* **Prompt**
Count how many lines hold "returned" in the records, and respond with that number by itself.

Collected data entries
_ _ _ _ _
-- ==== Sys2Proof/Laws/State.lean ====
section
/-! SUPPORT. One lemma per field per update of the state, and what each named operation over kernels and ports leaves: proofs use
these instead of unfolding a record update. -/

namespace Sys2Proof.Machine

variable (s : State)

/-! ## Field updates -/

@[simp] theorem State.setKernels_kernels (ks : List Kernel) : (s.setKernels ks).kernels = ks := rfl
@[simp] theorem State.setKernels_params (ks : List Kernel) : (s.setKernels ks).params = s.params := rfl
@[simp] theorem State.setKernels_portR (ks : List Kernel) : (s.setKernels ks).portR = s.portR := rfl
@[simp] theorem State.setKernels_portD (ks : List Kernel) : (s.setKernels ks).portD = s.portD := rfl
@[simp] theorem State.setKernels_ncoef (ks : List Kernel) : (s.setKernels ks).ncoef = s.ncoef := rfl
@[simp] theorem State.setKernels_mem (ks : List Kernel) : (s.setKernels ks).mem = s.mem := rfl
@[simp] theorem State.setKernels_cfg (ks : List Kernel) : (s.setKernels ks).cfg = s.cfg := rfl
@[simp] theorem State.setKernels_cur (ks : List Kernel) : (s.setKernels ks).cur = s.cur := rfl
@[simp] theorem State.setKernels_host (ks : List Kernel) : (s.setKernels ks).host = s.host := rfl
@[simp] theorem State.setKernels_returned (ks : List Kernel) : (s.setKernels ks).returned = s.returned := rfl
@[simp] theorem State.setKernels_unseen (ks : List Kernel) : (s.setKernels ks).unseen = s.unseen := rfl
@[simp] theorem State.setKernels_errorsSeen (ks : List Kernel) : (s.setKernels ks).errorsSeen = s.errorsSeen := rfl
@[simp] theorem State.setKernels_draws (ks : List Kernel) : (s.setKernels ks).draws = s.draws := rfl
@[simp] theorem State.setKernels_ticks (ks : List Kernel) : (s.setKernels ks).ticks = s.ticks := rfl
@[simp] theorem State.setKernels_portState (ks : List Kernel) (q : Port) : (s.setKernels ks).portState q = s.portState q := by cases q <;> rfl

@[simp] theorem State.setParams_kernels (p : Params) : (s.setParams p).kernels = s.kernels := rfl
@[simp] theorem State.setParams_params (p : Params) : (s.setParams p).params = p := rfl
@[simp] theorem State.setParams_portR (p : Params) : (s.setParams p).portR = s.portR := rfl
@[simp] theorem State.setParams_portD (p : Params) : (s.setParams p).portD = s.portD := rfl
@[simp] theorem State.setParams_ncoef (p : Params) : (s.setParams p).ncoef = s.ncoef := rfl
@[simp] theorem State.setParams_mem (p : Params) : (s.setParams p).mem = s.mem := rfl
@[simp] theorem State.setParams_cfg (p : Params) : (s.setParams p).cfg = s.cfg := rfl
@[simp] theorem State.setParams_cur (p : Params) : (s.setParams p).cur = s.cur := rfl
@[simp] theorem State.setParams_host (p : Params) : (s.setParams p).host = s.host := rfl
@[simp] theorem State.setParams_returned (p : Params) : (s.setParams p).returned = s.returned := rfl
@[simp] theorem State.setParams_unseen (p : Params) : (s.setParams p).unseen = s.unseen := rfl
@[simp] theorem State.setParams_errorsSeen (p : Params) : (s.setParams p).errorsSeen = s.errorsSeen := rfl
@[simp] theorem State.setParams_draws (p : Params) : (s.setParams p).draws = s.draws := rfl
@[simp] theorem State.setParams_ticks (p : Params) : (s.setParams p).ticks = s.ticks := rfl
@[simp] theorem State.setParams_portState (p : Params) (q : Port) : (s.setParams p).portState q = s.portState q := by cases q <;> rfl
@[simp] theorem State.setParams_nch (p : Params) : (s.setParams p).nch = s.nch := rfl
@[simp] theorem State.setParams_kernel (p : Params) (ch : BitVec 8) : (s.setParams p).kernel ch = s.kernel ch := rfl

@[simp] theorem State.setNcoef_kernels (n : Word) : (s.setNcoef n).kernels = s.kernels := rfl
@[simp] theorem State.setNcoef_params (n : Word) : (s.setNcoef n).params = s.params := rfl
@[simp] theorem State.setNcoef_portR (n : Word) : (s.setNcoef n).portR = s.portR := rfl
@[simp] theorem State.setNcoef_portD (n : Word) : (s.setNcoef n).portD = s.portD := rfl
@[simp] theorem State.setNcoef_ncoef (n : Word) : (s.setNcoef n).ncoef = n := rfl
@[simp] theorem State.setNcoef_mem (n : Word) : (s.setNcoef n).mem = s.mem := rfl
@[simp] theorem State.setNcoef_cfg (n : Word) : (s.setNcoef n).cfg = s.cfg := rfl
@[simp] theorem State.setNcoef_cur (n : Word) : (s.setNcoef n).cur = s.cur := rfl
@[simp] theorem State.setNcoef_host (n : Word) : (s.setNcoef n).host = s.host := rfl
@[simp] theorem State.setNcoef_returned (n : Word) : (s.setNcoef n).returned = s.returned := rfl
@[simp] theorem State.setNcoef_unseen (n : Word) : (s.setNcoef n).unseen = s.unseen := rfl
@[simp] theorem State.setNcoef_errorsSeen (n : Word) : (s.setNcoef n).errorsSeen = s.errorsSeen := rfl
@[simp] theorem State.setNcoef_draws (n : Word) : (s.setNcoef n).draws = s.draws := rfl
@[simp] theorem State.setNcoef_ticks (n : Word) : (s.setNcoef n).ticks = s.ticks := rfl
@[simp] theorem State.setNcoef_portState (n : Word) (q : Port) : (s.setNcoef n).portState q = s.portState q := by cases q <;> rfl
@[simp] theorem State.setNcoef_nch (n : Word) : (s.setNcoef n).nch = s.nch := rfl
@[simp] theorem State.setNcoef_kernel (n : Word) (ch : BitVec 8) : (s.setNcoef n).kernel ch = s.kernel ch := rfl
_ _ _ _ _
* **Completed exercise**
3